This Google server is the primary one and handles regular gRPC calls.
The reason for the additional HTTP server is that we need to support
web browsers, which cannot support native gRPC protocol. Instead:
- grpcweb is needed to handle unary and server-streaming calls.
- websockets are needed for bidirectional streaming calls.
Additionally, we have REST API support…
We have this envoy proxy sidecar, a separate container running next to
the server instance. It handles all REST API, converting to native gRPC.
It converts grpcweb into native grpc too, but has issues with websockets.
For this reason, we added a Golang HTTP server with an improbable gRPC web
instance. This improbable grpc web instance can handle both grpcweb and
websockets, but we use it for websockets only, since it is missing from
envoy proxy.
In theory, an improbable web server would be able to handle ALL protocols,
but there is a drawback: For native gRPC calls will be less performant than
the native grpc server (and ServeHTTP is less maintained). It is recommended
to keep them separate, so we will stick with 2 ports. We may have some
opportunity to remove the envoy proxy though.
Returning to the googleGrpcServer instance, we have all stream/unary
interceptors that are common for all calls, but this does not implement
the actual interface we expect from gRPC servers. Each service version
provides a complete interface to implement. For example, see the IAMServer
interface in this file:
https://github.com/cloudwan/edgelq/blob/main/iam/server/v1/iam/iam.pb.grpc.go.

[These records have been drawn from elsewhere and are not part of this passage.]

-- ==== Sys2Proof/Laws/PerInstr.lean ====
section
/-!
SUPPORT. The family RowReads, one lemma per instruction: the record that the encoder writes for a well-formed
instruction is found in the opcode map, and its row reads the instruction's MOD and literal operands back.
-/
set_option Elab.async false

namespace Sys2Proof.Laws.RowReads

/-- What the row of a record reads, where the record carries an instruction's destinations. -/
def Reads (i : Instr) (w : BitVec 96) : Prop :=
  ∃ (row : RowDec) (f : Dests → Instr) (d : Dests),
    opRow (NodeWord.ofBits w).op = some row ∧ row (NodeWord.ofBits w).mod (NodeWord.ofBits w).lit = .ok f ∧ f d = i ∧
    (NodeWord.ofBits w).da = d.da.toBits ∧ (NodeWord.ofBits w).db = d.db.toBits ∧ d.wf = true

/-- A well-formed instruction's record reads back, row by row; a step entry and a machine step have no record. -/
def Statement (i : Instr) : Prop := i.wf = true → ∀ w, encode i = .node w → Reads i w

theorem of_row {i : Instr} {op : BitVec 9} {mod : BitVec 7} {d : Dests} {lit : BitVec 32} {row : RowDec} {f : Dests → Instr}
    (he : encode i = nodeBits op mod d lit) (hrow : opRow op = some row) (hf : row mod lit = .ok f) (hi : f d = i)
    (hd : i.wf = true → d.wf = true) : Statement i := by
  intro hw w h
  rw [he] at h
  simp only [nodeBits, Code.node.injEq] at h
  subst h
  refine ⟨row, f, d, ?_, ?_, hi, ?_, ?_, hd hw⟩ <;> rw [NodeWord.ofBits_toBits] <;> first | exact hrow | exact hf | rfl

/-- An instruction with no record of its own. -/
theorem no_record {i : Instr} (h : ∀ w, encode i ≠ .node w) : Statement i := fun _ w hw => absurd hw (h w)
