-- ==== Sys2Proof/Safety.lean ====
section
/-!
DEFINITION. What a safe run is: the form every step keeps.
-/
namespace Sys2Proof.Machine

/-- A step goes on: it is no fault and no refusal. -/
def Goes (o : Host.Outcome State Fault Refusal) : Prop := ∃ s', o = .next s'

end Sys2Proof.Machine
end

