/-- The status of the firing's cluster changes. -/
theorem OnlySends.stat (s : State) (f : Firing) (st : UnitStat) :
    OnlySends s (s.modCl f.cl (fun x => { x with stat := st })) f := by
  have hcl : (s.modCl f.cl (fun x => { x with stat := st })).cl f.cl = { s.cl f.cl with stat := st } := s.modCl_cl f.cl _
  exact {
    rest := ⟨_, s.netMsgs, s.serial, s.hub, rfl⟩
    bytes _ := rfl
    sent := ⟨[], (List.append_nil _).symm⟩
    others _ hc := s.modCl_cl_other _ hc
    own := ⟨(s.cl f.cl).ctx.pe, st, hcl⟩
    flags := ⟨(s.peOf f).flags, (s.peOf f).now, by rw [State.peOf, State.ctx, hcl]; rfl, Nat.and_self _⟩
    units v _ := by rw [State.ctx, hcl]; rfl
    hub := ⟨[], s.hub.slots, by rw [List.append_nil]; rfl⟩ }

/-- Bits that are set stay set when more are set. -/
theorem land_lor_self (a b : Nat) : a &&& (a ||| b) = a :=
  Nat.eq_of_testBit_eq fun i => by simpa using Or.inl

/-- The sticky flags of the firing's unit grow (07 R160). -/
theorem OnlySends.setFlags (s : State) (f : Firing) (flags : Nat) : OnlySends s (s.setFlags f flags) f := by
  by_cases hzero : flags = 0
  · rw [State.setFlags, if_pos hzero]
    exact OnlySends.refl s f
  have hset : s.setFlags f flags =
      s.modPe f.cl f.unit (fun p => { p with flags := p.flags ||| flags, now := p.now ||| flags }) := if_neg hzero
  have hpe := s.setFlags_peOf f flags
  rw [hset] at hpe ⊢
  exact {
    rest := ⟨_, s.netMsgs, s.serial, s.hub, rfl⟩
    bytes _ := rfl
    sent := ⟨[], (List.append_nil _).symm⟩
    others _ hc := s.modCtx_cl_other _ hc
    own := ⟨_, (s.cl f.cl).stat, s.modCl_cl f.cl _⟩
    flags := ⟨_, _, hpe, land_lor_self _ _⟩
    units v hv := by rw [State.modPe, State.modCtx_ctx]; exact Tbl.get_put_other _ _ _ hv
    hub := ⟨[], s.hub.slots, by rw [List.append_nil]; rfl⟩ }

/-- A fault of the firing: one record and the unit's status, or nothing where the unit is ending (20 R367). -/
theorem OnlySends.fail (s : State) (f : Firing) (code cause : Nat) : OnlySends s (s.fail f code cause) f := by
  rcases s.endUnit_cases code f.cl f.unit f.node 0 f.tag cause with h | ⟨r, h⟩ <;> rw [State.fail, h]
  · exact OnlySends.refl s f
  · have hrecord := OnlySends.added s f [] s.serial [r] s.hub.slots
    rw [List.append_nil] at hrecord
    exact hrecord.trans (OnlySends.stat _ f .faulting)

theorem OnlySends.emit (s : State) (f : Firing) (outs : List (Dest × Token)) : OnlySends s (s.emit f outs) f := by
  rcases s.emit_cases f outs with ⟨l, n, fs, h⟩ | ⟨code, h⟩ <;> rw [h]
  · exact OnlySends.added s f l n fs s.hub.slots
  · exact OnlySends.fail s f code 0

theorem OnlySends.raise (s : State) (f : Firing) (flags : Nat) (force : Bool) :
    OnlySends s (s.raise f flags force) f := by
  obtain ⟨fs, slots, h⟩ := s.raise_cases f flags force
  have hrecord := OnlySends.added (s.setFlags f flags) f [] (s.setFlags f flags).serial fs slots
  rw [List.append_nil, State.setFlags_hub] at hrecord
  rw [h]
  exact (OnlySends.setFlags s f flags).trans hrecord

/-- A bubble, a fault, or flags and then results. -/
theorem OnlySends.compute {s : State} {f : Firing} (hs : s.cur = some f) (d : Dests) (g : Computes) :
    OnlySends s (s.compute d g) f := by
  have hf : s.firing = f := by rw [State.firing, hs]; rfl
  unfold State.compute
  dsimp only
  rw [hf]
  split
  · exact OnlySends.emit s f _
  · cases g (s.peOf f) f with
    | ends code cause => exact OnlySends.fail s f code cause
    | made m => exact (OnlySends.raise s f m.flags m.force).trans (OnlySends.emit _ f _)

end Sys2Proof.Claims

namespace Sys2Proof.Proofs
open Sys2Proof.Machine Sys2Proof.Claims

/-- Settles O10: every computing node is `State.compute`, whose parts each keep the frame. -/
theorem computingNodesOnlySend : Obligations.ComputingNodesOnlySend := by
  intro i d s t f hd hs ht
  obtain ⟨g, hg⟩ := exec_compute hd s
  rw [hg] at ht
  cases ht
  exact OnlySends.compute hs d g

end Sys2Proof.Proofs
end

section
/-!
PROOFS. Steering: what each node of 10 R209 sends when no operand is a bubble, then O14.
-/
namespace Sys2Proof

/-! ## Literals as two's complement (00 R7, 10 R210) -/

theorem sext_toNat {w : Nat} (hw : w ≠ 0) (k : BitVec w) : sext k.toNat w = k.toInt := by
  have hhalf := Nat.two_pow_pred_mul_two (Nat.pos_of_ne_zero hw)
  have hcond : k.toNat < 2 ^ (w - 1) ↔ 2 * k.toNat < 2 ^ w := by omega
  simp only [sext, Nat.mod_eq_of_lt k.isLt, if_neg hw, hcond, BitVec.toInt_eq_toNat_cond]

theorem zextInt_eq_toNat (v : Int) (w : Nat) : zextInt v w = (BitVec.ofInt w v).toNat :=
  (BitVec.toNat_ofInt v).symm

end Sys2Proof

namespace Sys2Proof.Machine
open Sys2Proof.Claims

/-- With no bubble among its operands a node sends the token itself. -/
theorem Firing.out_of_data {f : Firing} (h : f.hasBubble = false) (t : Token) : f.out t = t := by
  simp [Firing.out, h]

theorem firing_of_latched {s : State} {f : Firing} (h : Latched s f) : s.firing = f := by
  simp [State.firing, h.1]

/-! ## A control operand (10 R207) -/

theorem control_poisoned {t : Token} (h : t.poisoned 0 = true) : control t = none := if_pos h

theorem control_nonzero {t : Token} (h : t.poisoned 0 = false) (hl : t.lane 0 ≠ 0) : control t = some true := by
  simp [control, h, hl]

theorem control_zero {t : Token} (h : t.poisoned 0 = false) (hl : t.lane 0 = 0) : control t = some false := by
  simp [control, h, hl]

theorem Token.same_of_shape {t u : Token} (hg : t.gl2 = u.gl2) (hc : t.cl2 = u.cl2) : t.same u = true := by
  simp [Token.same, hg, hc]

/-! ## The steering nodes (10 R209, R210) -/

/-- A literal's scalar holds it extended by its sign or by zeros, with no outer index (03 R64). -/
theorem scalar64_literal (sg : Bool) (k : BitVec 32) (tag : Tag) :
    scalar64 (if sg then zextInt (sext k.toNat 32) 64 else k.toNat) tag =
      { tag := tag, cl2 := 6, pay := if sg then (BitVec.signExtend 64 k).toNat else k.toNat } := by
  have hpay : (if sg then zextInt (sext k.toNat 32) 64 else k.toNat) =
      if sg then (BitVec.signExtend 64 k).toNat else k.toNat := by
    rw [sext_toNat (by decide), zextInt_eq_toNat]; rfl
  have hlt : (if sg then (BitVec.signExtend 64 k).toNat else k.toNat) < 2 ^ 2 ^ 6 := by
    cases sg
    · exact Nat.lt_trans k.isLt (by decide)
    · exact (BitVec.signExtend 64 k).isLt
  rw [hpay, scalar64, scalarTok, Nat.mod_eq_of_lt hlt]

Those server interfaces are in files ending with pb.grpc.go
.
To have a full server, we need to combine the GRPC Server instance for
SPEKTRA Edge (EdgelqGrpcServer
), with, let’s make up some name for it:
A business logic server instance (set of handlers). In this iam.pb.grpc.go
file this business logic instance is iamServer
. Going back to the main.go
snippet that is provided way above, we are registering eight business
logic servers (handler sets) on the provided *grpc.Server
instance.
As long as paths are unique across all, it is fine to register as many as
we can. Typically, we must include primary service for all versions, then
all mixins in all versions.
Those business logic servers provide code-generated middleware, typically
executed in this order:
- Multi-region routing middleware (may redirect processing somewhere else,
or split across many regions).
- Authorization middleware (may use a local cache, or send a request to
IAM to obtain fresh role bindings).
- Transaction middleware (configures access to the database, for snapshot
transactions and establishes new session).

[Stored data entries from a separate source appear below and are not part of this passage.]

-- ==== Sys2Proof/Machine/WireWords.lean ====
section
/-! DEFINITION. The engine's own words on the bus. A command frame stands for the engine's
`SendCommand` of it (41 R122, R126 to R138); a token or the idle byte for one exchange of it
(30_encoding R75, R80). They are micro-sequences, which no host operation names (30_encoding R90,
log 6); how a caller reads the response of a command (41 R139) belongs to the operations that send
it. A command or a start token goes on the bus only while chip-select is asserted (20_memory R62, 41
R125, log 23). -/

namespace Sys2Proof.Machine

/-- A piece of the engine's work that puts command or data bytes on the bus: done while chip-select is
asserted, refused by name while it is released (20_memory R62, log 23). -/
def State.whileSelected (f : State → State) (s : State) : Host.Outcome State Fault Refusal :=
  if s.cs then .next (f s) else .refused .cardReleased

/-- `FRAME`: `SendCommand(index, arg)` (41 R120, R122) of a frame the engine emits. It emits no other
frame (30 R81, R88), so none goes on the bus for one (log 22). -/
def execFrame (idx : CmdIndex) (arg : Arg) (s : State) : Host.Outcome State Fault Refusal :=
  if isEmitted s.cfg idx arg then s.whileSelected (State.command idx arg)
  else .refused (.frameNotEmitted idx arg)

/-- `CMD_RESET` (41 R126). -/
def execCmdReset (s : State) : Host.Outcome State Fault Refusal :=
  s.whileSelected (State.command idxReset 0)

/-- `CMD_MMC_INIT` (41 R127). -/
def execCmdMmcInit (s : State) : Host.Outcome State Fault Refusal :=
  s.whileSelected (State.command s.cfg.idxMmcInit 0)

/-- `CMD_APP_PREFIX` (41 R128). -/
def execCmdAppPrefix (s : State) : Host.Outcome State Fault Refusal :=
  s.whileSelected (State.command s.cfg.idxAppPrefix 0)

/-- `CMD_SDC_INIT` (41 R129). -/
def execCmdSdcInit (s : State) : Host.Outcome State Fault Refusal :=
  s.whileSelected (State.command s.cfg.idxSdcInit s.cfg.argSdcInit)

/-- `CMD_SET_BLOCKLEN` (41 R130). -/
def execCmdSetBlocklen (s : State) : Host.Outcome State Fault Refusal :=
  s.whileSelected (State.command s.cfg.idxSetBlocklen 512)

/-- `CMD_READ_CID` (41 R131). -/
def execCmdReadCid (s : State) : Host.Outcome State Fault Refusal :=
  s.whileSelected (State.command s.cfg.idxReadCid 0)

/-- `CMD_READ_CSD` (41 R132). -/
def execCmdReadCsd (s : State) : Host.Outcome State Fault Refusal :=
  s.whileSelected (State.command s.cfg.idxReadCsd 0)

/-- `CMD_END_READ` (41 R133). -/
def execCmdEndRead (s : State) : Host.Outcome State Fault Refusal :=
  s.whileSelected (State.command s.cfg.idxEndRead 0)

/-- `CMD_END_WRITE` (41 R134). -/
def execCmdEndWrite (s : State) : Host.Outcome State Fault Refusal :=
  s.whileSelected (State.command s.cfg.idxEndWrite 0)

/-- `CMD_READ_SINGLE` (41 R135). -/
def execCmdReadSingle (addr : Arg) (s : State) : Host.Outcome State Fault Refusal :=
  s.whileSelected (State.command s.cfg.idxReadSingle addr)

/-- `CMD_READ_MULTI` (41 R136). -/
def execCmdReadMulti (addr : Arg) (s : State) : Host.Outcome State Fault Refusal :=
  s.whileSelected (State.command s.cfg.idxReadMulti addr)

/-- `CMD_WRITE_SINGLE` (41 R137). -/
def execCmdWriteSingle (addr : Arg) (s : State) : Host.Outcome State Fault Refusal :=
  s.whileSelected (State.command s.cfg.idxWriteSingle addr)

/-- `CMD_WRITE_MULTI` (41 R138). -/
def execCmdWriteMulti (addr : Arg) (s : State) : Host.Outcome State Fault Refusal :=
  s.whileSelected (State.command s.cfg.idxWriteMulti addr)

/-- `TOKEN_START_SINGLE`: the engine sends 0xFE; the received byte is discarded (30 R75, 44 R196). -/
def execTokenStartSingle (s : State) : Host.Outcome State Fault Refusal :=
  s.whileSelected (State.onBus (Bus.send tokenStart))

/-- `TOKEN_START_MULTI_WRITE`: the engine sends 0xFC; the received byte is discarded (30 R75,
44 R199). -/
def execTokenStartMultiWrite (s : State) : Host.Outcome State Fault Refusal :=
  s.whileSelected (State.onBus (Bus.send tokenMultiStart))

/-- `TOKEN_STOP_MULTI_WRITE`: never sent by the engine, so its word is the caller's `XFER_BYTE 0xFD`
(44 R219, log 7). -/
def execTokenStopMultiWrite (s : State) : Host.Outcome State Fault Refusal :=
  .next (s.xferByte tokenMultiStop)

/-- `BYTE_IDLE`: one idle clock byte, 0xFF; the received byte is discarded (30 R80, 60 R245). -/
def execByteIdle (s : State) : Host.Outcome State Fault Refusal :=
  .next (s.onBus (Bus.send idleByte))

end Sys2Proof.Machine
end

- Outer middleware, which provides validation, and common outer operations
for certain CRUD requests. For example, for update calls, it will ensure
the resource exists and apply an update mask to achieve the final resource
to save.
- Optional custom middleware and server code - which are responsible for
final execution.
Transaction middleware also may repeat execution of all internal middleware
- core server, if the transaction needs to be repeated.
There are also “initial handlers” in generated pb.grpc.go
files. For
example, see this file:
https://github.com/cloudwan/edgelq/blob/main/iam/server/v1/group/group_service.pb.grpc.go.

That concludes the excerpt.